Product Development Timelines, page 26.


5.

Please update the disclosure in the first table on page 26 to the extent practicable. For example, we note you refer in the table to a target completion date of “April 31, 2014.”


Our disclosure was amended to clarify the table regarding the information provided in the table.


Our Patents, page 30.

6.

We note your response to prior comment 18. Please revise the disclosure in this section to explain the term “Reverse Iontophoresis” on page 30 so that the term can be understood by an investor not in your industry. Also, disclose which of the three patents mentioned in this section cover the CGM watch.

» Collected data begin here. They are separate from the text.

-- ==== Sys2Proof/Machine/Step.lean ====
section
/-! DEFINITION. One step of the machine: a waiting call of a function-level operation, or one rising edge
of `clk` (10_state.md R27; 30_encoding.md R79; 70_reset_and_hazards.md R220). -/

namespace Sys2Proof.Machine

/-- After the operation of an edge the environment sets the pins for the next one. -/
def afterEdge : Host.Outcome State Fault Refusal → Host.Outcome State Fault Refusal
  | .next s => .next s.nextPins
  | .fault f => .fault f
  | .refused r => .refused r

/-- One rising edge of `clk`: `rst = 1` overrides everything (R220); otherwise the operation that `SEL`
selects (R79). -/
def edge (s : State) : Host.Outcome State Fault Refusal :=
  if s.pins.rst = 1 then .next s.resetRegisters.nextPins
  else match decode (.select s.select) with
    | .ok i => afterEdge (exec i s)
    | .error e => .fault (.unreachableSelect e)

/-- One step. A waiting call is evaluated first; it is no clock edge, so the pins stay (log entry 5). -/
def step (s : State) : Host.Outcome State Fault Refusal :=
  match s.calls with
  | c :: rest => exec c.toInstr { s with calls := rest }
  | [] => edge s

/-- `s` with the command word `w` offered at the command port and the block in IDLE, so that the coming
edge accepts it. IDLE has `ecode = 0` (R37). -/
def State.offering (s : State) (w : BitVec 89) : State :=
  { s with
    mode := modeIdle
    ecode := 0
    calls := []
    pins := { s.pins with rst := 0, cmdValid := 1, cmd := Command.ofWord w } }

/-- `s` with the selection word `w` in its registers, a command offered and the consumer ready, so that
the coming edge performs the selected operation. The position and the latched dlc are moved only where
the phase has no bit there (R33; PH.DATA is "never selected when `d_dlc = 0`", R168). -/
def State.selecting (s : State) (w : BitVec 7) : State :=
  let mode := w.extractLsb' 5 2
  let sp := w.extractLsb' 4 1
  let ph := w.extractLsb' 0 4
  let due := mode = modeRun ∧ sp = 0
  let dlc := if due ∧ ph = 6 ∧ s.dDlc = 0 then 1 else s.dDlc
  { s with
    mode := mode
    sp := sp
    ph := ph
    ecode := if mode = modeErr then s.ecode else 0
    dDlc := dlc
    ix := if due ∧ phLen ph dlc ≤ s.ix.toNat then 0 else s.ix
    calls := []
    pins := { s.pins with rst := 0, cmdValid := 1, outReady := 1 } }

/-- The word of `nbits` bits placed where the step takes its next operation from: a command word at the
command port, a selection word in the registers `SEL` is made of (log entry 2). The function-level
operations have no word (R70). -/
def State.withFetchWord (s : State) (nbits w : Nat) : State :=
  let n := (nbits + 7) / 8
  if n = 12 then s.offering (BitVec.ofNat 89 w)
  else if n = 1 then s.selecting (BitVec.ofNat 7 w)
  else s

end Sys2Proof.Machine
end

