-- ==== Sys2Proof/Tests/Slice0.lean ====
section
/-! SUPPORT. The model's own tests: well-formedness, decoding, at most two small theorems per operation
(expected values from spec/95_test_vectors.md and the rules, source in each docstring), and a witness for
the hypotheses of every statement that has some. -/

open Sys2Proof Sys2Proof.Machine Sys2Proof.Claims

namespace Sys2Proof.Tests

/-! ### Helpers -/

/-- What a function-level operation returned. -/
def returnedBy (o : Host.Outcome State Fault Refusal) : Option Returned :=
  match o with
  | .next s => some s.returned
  | _ => none

/-- The registers of the tables of spec/95 section 8: ph, ix, crc, run, prev, sp, ltag, opos, mode. -/
def regs (o : Host.Outcome State Fault Refusal) : Option (List Nat) :=
  match o with
  | .next s => some [s.ph.toNat, s.ix.toNat, s.crc.toNat, s.run.toNat, s.prev.toNat, s.sp.toNat, s.ltag.toNat,
      s.opos.toNat, s.mode.toNat]
  | _ => none

/-- The beats sent: bit, stuff, field, last. -/
def beats (o : Host.Outcome State Fault Refusal) : Option (List (List Nat)) :=
  match o with
  | .next s => some (s.sent.map fun b => [b.bit.toNat, b.stuff.toNat, b.field.toNat, b.last.toNat])
  | _ => none

/-- The refusal, if there is one. -/
def refusal (o : Host.Outcome State Fault Refusal) : Option Refusal :=
  match o with
  | .refused r => some r
  | _ => none

/-- The fault, if there is one. -/
def faultOf (o : Host.Outcome State Fault Refusal) : Option Fault :=
  match o with
  | .fault f => some f
  | _ => none

/-- A frame of identifier 0x123 in progress (program P1), the consumer ready. -/
def running (ph : BitVec 4) (ix : BitVec 6) (crc : BitVec 15) (run : BitVec 3) (prev sp : Bit) (ltag : BitVec 4)
    (opos : BitVec 7) : State :=
  { State.reset with
    mode := 1, dId := 0x123, ph := ph, ix := ix, crc := crc, run := run, prev := prev, sp := sp, ltag := ltag,
    opos := opos }

/-- A command offered in the reset state, the consumer ready. -/
def offeringReset (w : BitVec 89) : State := State.reset.offering w

/-- The descriptor of vector F. -/
def vectorF : Descriptor := ⟨0x2AA, 1, [0xE0], false⟩

/-- The descriptor of vector A. -/
def vectorA : Descriptor := ⟨0x123, 0, [], false⟩

/-- The command of vector A. -/
def commandA : Command := ⟨0, 0, 0, 0x123, 0⟩
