/-- K32 product (R52, R64). -/
def k32Mul (flush : Bool) (a b : Nat) : Nat × Flags := k32Op flush xmul a b

/-- K32 quotient, correctly rounded (R64, R361). -/
def k32Div (flush : Bool) (a b : Nat) : Nat × Flags := k32Op flush xdiv a b

/-- A multiply-add is two rounded operations (R63). -/
def k32MulAdd (flush : Bool) (a b c : Nat) : Nat × Flags :=
  let (p, f1) := k32Mul flush a b
  let (r, f2) := k32Add flush p c
  (r, f1.or f2)

/-- K32 square root, correctly rounded (R64, R361). The root of an exact fraction is taken to 200 binary places
with a sticky unit, so that the one rounding to K32 decides as the exact root would. -/
def k32Sqrt (flush : Bool) (a : Nat) : Nat × Flags :=
  let (x, f1) := readCode flush .k32 a
  match x with
  | .nan => (Fmt.k32.nanCode, f1.or { nanIn := true })
  | .inf true => (Fmt.k32.nanCode, f1.or { inv := true })
  | .inf false => (infCode .k32 false, f1)
  | .fin neg num den =>
    if num = 0 then (signBit .k32 neg, f1)
    else if neg then (Fmt.k32.nanCode, f1.or { inv := true })
    else
      let scaled := num * 2 ^ 400 / den
      let r := Nat.sqrt scaled
      let exact : Bool := r * r == scaled && num * 2 ^ 400 % den == 0
      let (c, f2) := roundK32 flush (.fin false (if exact then 2 * r else 2 * r + 1) (2 ^ 201))
      (c, f1.or f2)

/-- Is x less than y, for values that are not NaN; −0 orders below +0 (R65). -/
def xless (x y : XVal) : Bool :=
  match x, y with
  | .nan, _ => false
  | _, .nan => false
  | .inf s, .inf t => s && !t
  | .inf s, .fin _ _ _ => s
  | .fin _ _ _, .inf t => !t
  | .fin s n d, .fin t m e =>
    match s, t with
    | true, false => true
    | false, true => false
    | false, false => n * e < m * d
    | true, true => m * d < n * e

/-- Equality of two values; the two zeros are equal. -/
def xequal (x y : XVal) : Bool :=
  match x, y with
  | .inf s, .inf t => s == t
  | .fin s n d, .fin t m e => (n == 0 && m == 0) || (s == t && n * e == m * d)
  | _, _ => false

/-- Maximum of two codes of one floating format (R65). -/
def floatMax (f : Fmt) (flush : Bool) (a b : Nat) : Nat × Flags :=
  let (x, f1) := readCode flush f a
  let (y, f2) := readCode flush f b
  let a' := if f1.flushed then flushCode f a else a
  let b' := if f2.flushed then flushCode f b else b
  if x = .nan ∨ y = .nan then (f.nanCode, (f1.or f2).or { nanIn := true })
  else (if xless x y then b' else a', f1.or f2)

/-- Minimum of two codes of one floating format (R65). -/
def floatMin (f : Fmt) (flush : Bool) (a b : Nat) : Nat × Flags :=
  let (x, f1) := readCode flush f a
  let (y, f2) := readCode flush f b
  let a' := if f1.flushed then flushCode f a else a
  let b' := if f2.flushed then flushCode f b else b
  if x = .nan ∨ y = .nan then (f.nanCode, (f1.or f2).or { nanIn := true })
  else (if xless y x then b' else a', f1.or f2)

/-- The magnitude of a value. -/
def xabs : XVal → XVal
  | .nan => .nan
  | .inf _ => .inf false
  | .fin _ n d => .fin false n d

/-- Is the value finite? -/
def XVal.isFin : XVal → Bool
  | .fin _ _ _ => true
  | _ => false

/-- Does the bit pattern of a K32 code show a NaN? -/
def k32IsNan (c : Nat) : Bool := decodeFloat .k32 c = .nan

/-! Deterministic stochastic rounding, R55. -/

/-- The mixing function of R55, modulo 2^64. -/
def mix64 (z : Nat) : Nat :=
  let z := z % 2 ^ 64
  let z := ((z ^^^ (z >>> 30)) * 0xBF58476D1CE4E5B9) % 2 ^ 64
  let z := ((z ^^^ (z >>> 27)) * 0x94D049BB133111EB) % 2 ^ 64
  z ^^^ (z >>> 31)

/-- The 16 random bits of an element (R55). -/
def srBits (seed tensorId step index : Nat) : Nat :=
  let r := mix64 ((seed % 2 ^ 64) ^^^ ((tensorId % 2 ^ 32) <<< 32) ^^^ (step % 2 ^ 32))
  let r := mix64 (r ^^^ (index % 2 ^ 64))
  (mix64 r) >>> 48

end Sys2Proof.Machine
end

In addition, disclose when each of the three patents was granted.


We expanded the disclosure to conform to the comment.

Government Regulation, page 30.


7.

We note your response to prior comment 19. Given your disclosure on page 13 that you may seek regulatory approval from the FDA and your disclosure on page 24 that your clinical testing will be conducted in the United States, please expand the disclosure in this section to discuss the FDA approval process and the nature of regulatory oversight.


The company has not decided as of the date of this filing to seek regulatory approval from the FDA.  We amended our disclosure to delete any reference to approval from the FDA.


8.

If you do not intend to seek regulatory approval from the FDA, please tell us why you have included the table on page 29 about competitors in the United States.


The Company included the information regarding the “competitors in the United States” because these products are sold in the EU and we deem them to be “competitors”.


Directors, Executive Officers, Promoters and Control Persons, page 36.


9.

We note your response to prior comment 22. Please expand the disclosure concerning Professor Khan, Mr. Scott and Dr. Toon that they joined Nemaura in 2009 and 2010 to clearly indicate the positions that they held with Nemaura during the last five years.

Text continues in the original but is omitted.